* Activity:
Transcribe the data below exactly, but only from the line containing "(execNorWrite s) := by" through its final line, both included.
Top of Data for analysis
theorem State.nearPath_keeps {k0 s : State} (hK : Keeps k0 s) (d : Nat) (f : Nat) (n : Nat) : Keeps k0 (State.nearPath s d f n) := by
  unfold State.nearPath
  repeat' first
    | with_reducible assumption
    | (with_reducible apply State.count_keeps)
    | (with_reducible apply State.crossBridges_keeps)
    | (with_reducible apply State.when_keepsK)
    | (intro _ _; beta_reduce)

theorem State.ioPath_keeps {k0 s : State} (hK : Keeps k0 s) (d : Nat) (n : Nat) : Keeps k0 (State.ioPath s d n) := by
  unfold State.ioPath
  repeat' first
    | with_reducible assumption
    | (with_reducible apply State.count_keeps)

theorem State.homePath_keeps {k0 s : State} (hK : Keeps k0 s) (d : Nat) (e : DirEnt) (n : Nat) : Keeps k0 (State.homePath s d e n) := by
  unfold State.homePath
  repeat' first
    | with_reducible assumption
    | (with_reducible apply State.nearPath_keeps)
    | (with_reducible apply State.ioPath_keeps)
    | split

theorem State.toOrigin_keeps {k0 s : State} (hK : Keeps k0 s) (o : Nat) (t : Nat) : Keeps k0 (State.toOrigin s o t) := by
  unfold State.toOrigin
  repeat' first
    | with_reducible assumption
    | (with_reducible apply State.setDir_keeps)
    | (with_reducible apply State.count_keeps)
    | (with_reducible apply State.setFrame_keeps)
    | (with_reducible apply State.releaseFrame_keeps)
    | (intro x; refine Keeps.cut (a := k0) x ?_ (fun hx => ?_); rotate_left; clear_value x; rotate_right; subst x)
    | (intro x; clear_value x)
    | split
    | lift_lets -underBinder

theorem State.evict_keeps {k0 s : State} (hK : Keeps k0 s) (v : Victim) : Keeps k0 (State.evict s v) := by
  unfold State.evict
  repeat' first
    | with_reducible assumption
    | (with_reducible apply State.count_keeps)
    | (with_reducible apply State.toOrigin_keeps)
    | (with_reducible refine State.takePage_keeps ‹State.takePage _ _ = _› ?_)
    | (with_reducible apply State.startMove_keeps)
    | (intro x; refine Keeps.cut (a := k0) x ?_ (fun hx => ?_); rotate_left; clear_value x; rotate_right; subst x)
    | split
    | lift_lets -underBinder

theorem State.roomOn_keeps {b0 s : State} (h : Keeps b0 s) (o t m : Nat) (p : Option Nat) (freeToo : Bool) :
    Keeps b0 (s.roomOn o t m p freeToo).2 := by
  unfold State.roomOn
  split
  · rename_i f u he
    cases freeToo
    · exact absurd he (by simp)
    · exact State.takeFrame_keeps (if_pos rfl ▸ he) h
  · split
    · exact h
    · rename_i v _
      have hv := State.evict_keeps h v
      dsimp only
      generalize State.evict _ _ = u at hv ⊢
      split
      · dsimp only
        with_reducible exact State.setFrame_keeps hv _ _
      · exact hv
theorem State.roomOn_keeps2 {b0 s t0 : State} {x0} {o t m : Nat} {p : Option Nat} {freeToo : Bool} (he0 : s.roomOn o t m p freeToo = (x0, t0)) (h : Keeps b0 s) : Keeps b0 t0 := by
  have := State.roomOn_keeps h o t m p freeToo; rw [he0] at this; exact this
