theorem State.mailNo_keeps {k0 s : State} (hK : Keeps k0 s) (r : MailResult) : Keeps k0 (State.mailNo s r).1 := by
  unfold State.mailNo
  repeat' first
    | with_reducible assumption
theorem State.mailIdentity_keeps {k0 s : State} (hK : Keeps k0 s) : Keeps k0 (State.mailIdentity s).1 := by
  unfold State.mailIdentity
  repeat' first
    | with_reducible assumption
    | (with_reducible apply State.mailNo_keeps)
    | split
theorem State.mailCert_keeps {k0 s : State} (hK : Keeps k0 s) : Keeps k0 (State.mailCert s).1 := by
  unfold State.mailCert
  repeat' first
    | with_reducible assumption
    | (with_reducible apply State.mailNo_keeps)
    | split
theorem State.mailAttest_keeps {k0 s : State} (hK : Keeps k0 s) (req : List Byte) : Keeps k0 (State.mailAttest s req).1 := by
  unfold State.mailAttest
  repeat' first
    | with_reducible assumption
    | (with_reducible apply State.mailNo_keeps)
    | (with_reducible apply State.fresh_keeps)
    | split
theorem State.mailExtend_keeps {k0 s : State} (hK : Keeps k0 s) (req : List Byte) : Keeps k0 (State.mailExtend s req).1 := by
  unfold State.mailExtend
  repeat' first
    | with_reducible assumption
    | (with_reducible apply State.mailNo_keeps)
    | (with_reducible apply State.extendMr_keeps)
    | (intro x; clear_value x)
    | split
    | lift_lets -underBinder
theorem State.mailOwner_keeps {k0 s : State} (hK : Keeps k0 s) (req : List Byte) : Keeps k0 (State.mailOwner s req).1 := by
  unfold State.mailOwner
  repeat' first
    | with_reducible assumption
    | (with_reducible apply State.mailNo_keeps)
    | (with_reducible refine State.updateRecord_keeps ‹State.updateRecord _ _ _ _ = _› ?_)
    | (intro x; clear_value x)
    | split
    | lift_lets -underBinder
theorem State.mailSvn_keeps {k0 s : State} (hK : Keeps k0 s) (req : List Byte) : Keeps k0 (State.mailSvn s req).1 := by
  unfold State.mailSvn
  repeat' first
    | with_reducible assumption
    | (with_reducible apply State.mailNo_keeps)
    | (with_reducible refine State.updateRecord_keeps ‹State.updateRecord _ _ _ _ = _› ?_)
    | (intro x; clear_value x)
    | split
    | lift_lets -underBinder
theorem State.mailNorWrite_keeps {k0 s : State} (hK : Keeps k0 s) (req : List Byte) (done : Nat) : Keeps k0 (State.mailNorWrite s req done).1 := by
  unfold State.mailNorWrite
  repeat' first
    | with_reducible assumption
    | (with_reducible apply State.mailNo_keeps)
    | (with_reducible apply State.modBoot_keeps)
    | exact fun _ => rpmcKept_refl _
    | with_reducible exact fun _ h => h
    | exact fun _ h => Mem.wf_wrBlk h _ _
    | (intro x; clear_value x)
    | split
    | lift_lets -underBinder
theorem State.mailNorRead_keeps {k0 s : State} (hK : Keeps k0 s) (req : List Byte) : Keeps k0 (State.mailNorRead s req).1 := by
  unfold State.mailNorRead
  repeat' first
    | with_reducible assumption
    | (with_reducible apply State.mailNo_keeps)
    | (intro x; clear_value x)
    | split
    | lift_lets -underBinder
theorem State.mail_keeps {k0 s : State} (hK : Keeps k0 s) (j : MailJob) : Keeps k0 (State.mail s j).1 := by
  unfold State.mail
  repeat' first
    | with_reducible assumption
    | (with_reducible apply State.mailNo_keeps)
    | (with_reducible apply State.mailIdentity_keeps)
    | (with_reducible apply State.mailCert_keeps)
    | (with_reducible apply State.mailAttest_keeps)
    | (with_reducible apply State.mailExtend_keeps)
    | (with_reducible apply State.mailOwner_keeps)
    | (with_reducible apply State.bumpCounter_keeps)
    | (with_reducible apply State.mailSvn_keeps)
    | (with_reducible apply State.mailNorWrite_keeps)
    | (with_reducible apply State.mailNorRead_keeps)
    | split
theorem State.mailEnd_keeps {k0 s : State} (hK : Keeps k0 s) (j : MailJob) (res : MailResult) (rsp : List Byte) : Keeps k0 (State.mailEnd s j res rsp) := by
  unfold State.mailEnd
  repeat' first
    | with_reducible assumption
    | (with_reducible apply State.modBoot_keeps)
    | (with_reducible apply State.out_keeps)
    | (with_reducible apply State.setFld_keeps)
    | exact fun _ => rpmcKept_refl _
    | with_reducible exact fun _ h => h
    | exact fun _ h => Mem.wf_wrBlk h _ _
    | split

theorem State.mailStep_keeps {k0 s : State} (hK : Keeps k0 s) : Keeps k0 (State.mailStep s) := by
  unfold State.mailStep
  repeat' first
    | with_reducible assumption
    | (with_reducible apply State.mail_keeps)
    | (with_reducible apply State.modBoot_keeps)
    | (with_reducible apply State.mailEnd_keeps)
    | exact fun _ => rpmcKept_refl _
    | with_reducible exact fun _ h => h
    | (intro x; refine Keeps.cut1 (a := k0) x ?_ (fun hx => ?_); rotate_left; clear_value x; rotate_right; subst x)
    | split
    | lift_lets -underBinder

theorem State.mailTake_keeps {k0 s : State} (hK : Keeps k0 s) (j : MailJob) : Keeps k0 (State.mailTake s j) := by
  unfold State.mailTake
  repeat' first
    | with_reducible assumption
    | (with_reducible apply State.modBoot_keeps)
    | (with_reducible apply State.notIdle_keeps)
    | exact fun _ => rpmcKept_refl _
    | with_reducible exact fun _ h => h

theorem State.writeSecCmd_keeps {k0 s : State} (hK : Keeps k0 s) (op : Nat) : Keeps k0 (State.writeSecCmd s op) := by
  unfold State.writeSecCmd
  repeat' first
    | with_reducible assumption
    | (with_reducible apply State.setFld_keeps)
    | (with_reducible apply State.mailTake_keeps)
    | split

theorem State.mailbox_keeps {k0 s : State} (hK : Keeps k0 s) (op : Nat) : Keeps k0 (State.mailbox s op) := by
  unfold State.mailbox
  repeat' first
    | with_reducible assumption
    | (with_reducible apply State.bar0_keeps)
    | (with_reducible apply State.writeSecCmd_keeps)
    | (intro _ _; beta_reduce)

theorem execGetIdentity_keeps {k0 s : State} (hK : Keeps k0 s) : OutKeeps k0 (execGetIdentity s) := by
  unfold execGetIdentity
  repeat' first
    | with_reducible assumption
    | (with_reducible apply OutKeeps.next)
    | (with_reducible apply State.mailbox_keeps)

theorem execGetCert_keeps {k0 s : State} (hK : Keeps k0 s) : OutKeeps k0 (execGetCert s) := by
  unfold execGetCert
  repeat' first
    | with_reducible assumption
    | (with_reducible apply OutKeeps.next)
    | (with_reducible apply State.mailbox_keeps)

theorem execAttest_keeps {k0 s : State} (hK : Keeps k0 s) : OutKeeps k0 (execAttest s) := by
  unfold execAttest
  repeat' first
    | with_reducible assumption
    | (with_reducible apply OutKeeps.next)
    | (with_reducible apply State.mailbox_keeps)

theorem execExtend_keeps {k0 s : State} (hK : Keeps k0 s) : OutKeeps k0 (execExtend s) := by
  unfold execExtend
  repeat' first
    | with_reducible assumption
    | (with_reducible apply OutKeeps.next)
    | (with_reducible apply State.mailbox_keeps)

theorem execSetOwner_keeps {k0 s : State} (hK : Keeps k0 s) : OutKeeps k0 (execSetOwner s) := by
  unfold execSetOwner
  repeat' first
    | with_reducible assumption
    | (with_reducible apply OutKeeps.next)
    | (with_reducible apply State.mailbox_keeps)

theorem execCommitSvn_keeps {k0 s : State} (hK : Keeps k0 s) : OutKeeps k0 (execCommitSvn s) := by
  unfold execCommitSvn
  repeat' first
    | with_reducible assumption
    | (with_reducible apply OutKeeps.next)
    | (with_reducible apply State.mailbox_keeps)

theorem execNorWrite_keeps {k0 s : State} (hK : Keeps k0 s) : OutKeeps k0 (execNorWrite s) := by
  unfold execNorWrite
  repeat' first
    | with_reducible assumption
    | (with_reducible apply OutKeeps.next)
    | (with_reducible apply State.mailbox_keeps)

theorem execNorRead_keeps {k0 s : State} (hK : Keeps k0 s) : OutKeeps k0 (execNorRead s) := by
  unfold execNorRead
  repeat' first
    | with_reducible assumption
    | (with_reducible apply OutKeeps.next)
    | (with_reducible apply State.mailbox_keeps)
Bottom of Data for analysis
* Answer to the exercise:
theorem execNorWrite_keeps {k0 s : State} (hK : Keeps k0 s) : OutKeeps k0 (execNorWrite s) := by
  unfold execNorWrite
  repeat' first
    | with_reducible assumption
    | (with_reducible apply OutKeeps.next)
    | (with_reducible apply State.mailbox_keeps)

theorem execNorRead_keeps {k0 s : State} (hK : Keeps k0 s) : OutKeeps k0 (execNorRead s) := by
  unfold execNorRead
  repeat' first
    | with_reducible assumption
    | (with_reducible apply OutKeeps.next)
    | (with_reducible apply State.mailbox_keeps)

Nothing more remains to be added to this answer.